Совсем другую картину взятия Феллина излагает автор «Ливонской хроники» Бальтазар Рюссов. «В ночь на день Марии Магдалины» А. Курбский осадил город, «обвел окопами и обстреливал его; стены городка Феллин он разрушил до основания, к тому же бросил туда большие огненные бомбы и сжег весь городок за исключением пяти домов, лежавших около самого замка»2220.
Уничтожив жилые кварталы, русские вплотную приблизились к замку, но взять его силой не смогли. Феллин сдали москвичам немецкие кнехты, которым несколько месяцев не выплачивали жалованья. Они договорились с Андреем Курбским, что тот выпустит их со всем добром, которое немцы смогут вывезти из замка. Затем наемники ограбили старого магистра Фюрстенберга, а заодно и всех горожан.
С грузом драгоценностей предатели и мародеры вышли из Феллина, но были обмануты русскими – те обобрали их до нитки и отпустили домой с пустыми руками. Магистр Кетлер приказал ловить и вешать изменников на деревьях. Вместе с Феллиным Грозному досталась вся ливонская артиллерия, хранившаяся в замке2221. Московиты, быть может, впервые своими глазами увидели тогда, как правильно строить крепостные укрепления2222.
Разорения продолжаются
После удачного начала летней кампании 1560 г. русское войско разделилось на три части. Первая осталась охранять захваченную ставку магистра Фюрстенберга с ее пушками и съестными припасами, вторая пошла на Венден и Вольмар, чтобы опустошить соседние с ними земли. Третья двинулась в сторону Вика.
«Ограбив и сжегши все вокруг Вендена, – пишет Бальтазар Рюссов, – русские двинулись к Вольмару и угнали весь городской скот». Бюргеры и три роты ландскнехтов вышли из города, чтобы «отнять скот от русских». Но почти все они «были окружены, взяты в плен и уведены … в Москву.
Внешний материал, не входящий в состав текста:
/-- R13, R261: a halted context with nothing outstanding is released: it is free, and its launch has one task less to
wait for. That the barrier of its domain counts its 31 cycles from a release too is the model's choice (log entry 106). -/
def TasksRelease : Prop :=
  ∀ (s : State) (k j : Nat) (l : Launch),
    let x := s.ctx k j
    x.status = .halted → x.cmds = [] → x.pend = [] → x.frozen = none → x.ntiles = [] →
    x.mxDue ≤ s.now → (∀ st ∈ (s.core k).stq, st.ctx ≠ j) → s.stage = 2 → s.gangOf k j = none →
    AMap.find? s.launches x.launch = some l →
      ∃ t, exec (.taskRelease k j) s = .next t ∧ t.ctx k j = {} ∧ (∀ i, i ≠ j → t.ctx k i = s.ctx k i) ∧
        AMap.find? t.launches x.launch = some { l with left := l.left - 1 } ∧
        (∀ n, n ≠ k → t.core n = s.core n) ∧ (∀ d, x.dom = some d → (t.dom d).latest = max (s.dom d).latest s.now) ∧
        (∀ a, (t.core k).spByte a = (s.core k).spByte a) ∧ t.dmem = s.dmem ∧ t.pmem = s.pmem

end Sys2Proof.Claims

/-- R14 to R16, R32, R346: arbitration, NOP, SIGNAL and WAIT. -/
def Obligations.StreamCommands : Prop :=
  Claims.Arbitration ∧ Claims.NopCommands ∧ Claims.SignalCommands ∧ Claims.WaitCommands

/-- R13, R15, R17, R20, R21, R261: launches and their tasks. -/
def Obligations.LaunchesAndTasks : Prop :=
  Claims.LaunchCommands ∧ Claims.LaunchesComplete ∧ Claims.TasksAdmit ∧ Claims.TasksRelease

namespace Sys2Proof.Claims

/-- R14, R15: the layout of a DOMAIN entry for a domain. -/
def DomainEntry (e : CmdEntry) (d : Nat) (unbind : Bool) : Prop :=
  Header e 4 ∧ (e.w1.extractLsb' 0 4).toNat = d ∧ e.w1.extractLsb' 4 4 = 0 ∧ e.w1.getLsbD 8 = unbind ∧
    e.w1.extractLsb' 9 55 = 0 ∧ e.w4 = 0 ∧ e.w5 = 0 ∧ e.w6 = 0 ∧ e.w7 = 0

/-- R34, R35, R270: a bind adds clusters that no domain holds to a domain of the interface, within its grant; the phase
counter of a domain that held none starts at zero. A cluster that a domain holds is refused with code 2, one outside the
grant with code 5, and a domain of another interface with code 3. That code 5 goes before code 2 is log entry 72, and the 0 in
w1 of the refusals log entry 70 (both deduced). -/
def Binds : Prop :=
  ∀ (s : State) (vi st d : Nat) (e : CmdEntry), Granted s vi st e → DomainEntry e d false →
    let cl : BitVec 128 := e.w3 ++ e.w2
    let free := ∀ q ∈ s.doms, cl &&& q.2.clusters = 0
    let mine := vi = 0 ∨ cl &&& ~~~(s.vi vi).grant = 0
    ((s.dom d).owner ≠ vi → Refuses (.domainBind vi st e) s vi st e 3 0) ∧
    ((s.dom d).owner = vi → ¬ mine → Refuses (.domainBind vi st e) s vi st e 5 0) ∧
    ((s.dom d).owner = vi → mine → ¬ free → Refuses (.domainBind vi st e) s vi st e 2 0) ∧
    ((s.dom d).owner = vi → mine → free → CompletesCmd (.domainBind vi st e) s vi st e fun u =>
      { u.modDom d fun x => { x with clusters := x.clusters ||| cl,
                                     ctr := if x.clusters = 0 ∧ cl ≠ 0 then 0 else x.ctr } with
        clSeq := u.clSeq.filter fun p => !cl.getLsbD p.1 })

/-- R34: an unbind of clusters of the domain, which is not saved, waits until no named cluster holds a resident task; then
they leave the domain. -/
def Unbinds : Prop :=
  (∀ (s : State) (vi st d : Nat) (e : CmdEntry), Granted s vi st e → DomainEntry e d true →
    let cl : BitVec 128 := e.w3 ++ e.w2
    (s.dom d).owner = vi → cl &&& ~~~(s.dom d).clusters = 0 → (s.dom d).saved = false →
      ∃ u, Took s u vi st opened ∧ exec (.domainUnbind vi st e) s = .next (u.modDom d fun x =>
        { x with unbinds := x.unbinds ++ [(vi, st, tagOf e, notifies e, cl)] })) ∧
  (∀ (s : State) (vi st d : Nat) (tag : W32) (notify : Bool) (cl : BitVec 128), d < 16 →
    (s.dom d).unbinds = [(vi, st, tag, notify, cl)] → (∀ e, e ≠ d → (s.dom e).unbinds = []) →
    (∀ p ∈ s.ctxList, cl.getLsbD (p.1 / 8) = true → p.2.2.status = .free) →
      ∃ t : State, exec (.domainUnbindComplete vi st) s = .next (t.complete vi st tag notify) ∧
        t.dom d = { s.dom d with unbinds := [], clusters := (s.dom d).clusters &&& ~~~cl } ∧
        (∀ e, e ≠ d → t.dom e = s.dom e) ∧ (t.stream vi st).open_ = (s.stream vi st).open_ - 1 ∧
        (∀ k, t.core k = s.core k))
Сколько горя и печали было тогда между женами и детьми вольмарскими, – восклицает ливонский хронист, – может сам себе представить всякий разумный человек!»2223.
Не меньше досталось от москвичей жителям окрестностей Виттенштейна – крепости, которую целое лето безуспешно пытался взять воевода Мстиславский. Москвичи потратили пять недель на ее осаду и «отступили с посмеянием». Разозленные неудачей, они разграбили и предали огню постройки вокруг ливонского замка. Населению округи они отомстили, спалив их хлеб, зревший на соседних полях2224.
С третьим отрядом московиты двинулись в Вик. Эта местность принадлежала шведскому герцогу Магнусу и состояла «в твердом мире с русскими». Жители Вика были спокойны за свою судьбу. В этом оазисе тишины и благоденствия нашли убежище дворяне и простолюдины из Гарриена, бежавшие сюда вместе с имуществом и скотом. Этой открытой стране они доверяли больше, чем своей хорошо укрепленной крепости.
Однако «не успели они оглянуться, как русские со всем войском явились с Вик, забрали все, и к тому же многих из них увели в плен в Москву и Татарию». По слухам, разорение Вика началось по личному указанию Ивана Грозного, подозревавшего Магнуса в измене2225. Союзникам пришлось заплатить дорогую цену за мнительность русского царя.
По дороге из Вика московиты остановились под Ревелем и неожиданно были атакованы местным дворянством. Вылазка кучки ливонцев чрезвычайно удивила царских воевод. «Ревельцы или безумны, или совершенно пьяны, – высказался один из них, – если с такой малостью народа сопротивляются большому войску и осмеливаются отнимать добычу». Отбросив нападавших, «русские подобрали своих убитых, свезли их в соседние деревни и сожгли деревни вместе с телами…»2226.
Первые итоги Ливонской войны
К концу 1560 г. Ливония представляла собой жалкое зрелище. Многие ее земли, замки и города были разорены, население разграблено. Московиты оставили жителей без хлеба и скота, «запасы земли» истощились, а «число служилых и сановников крайне умалилось»2227.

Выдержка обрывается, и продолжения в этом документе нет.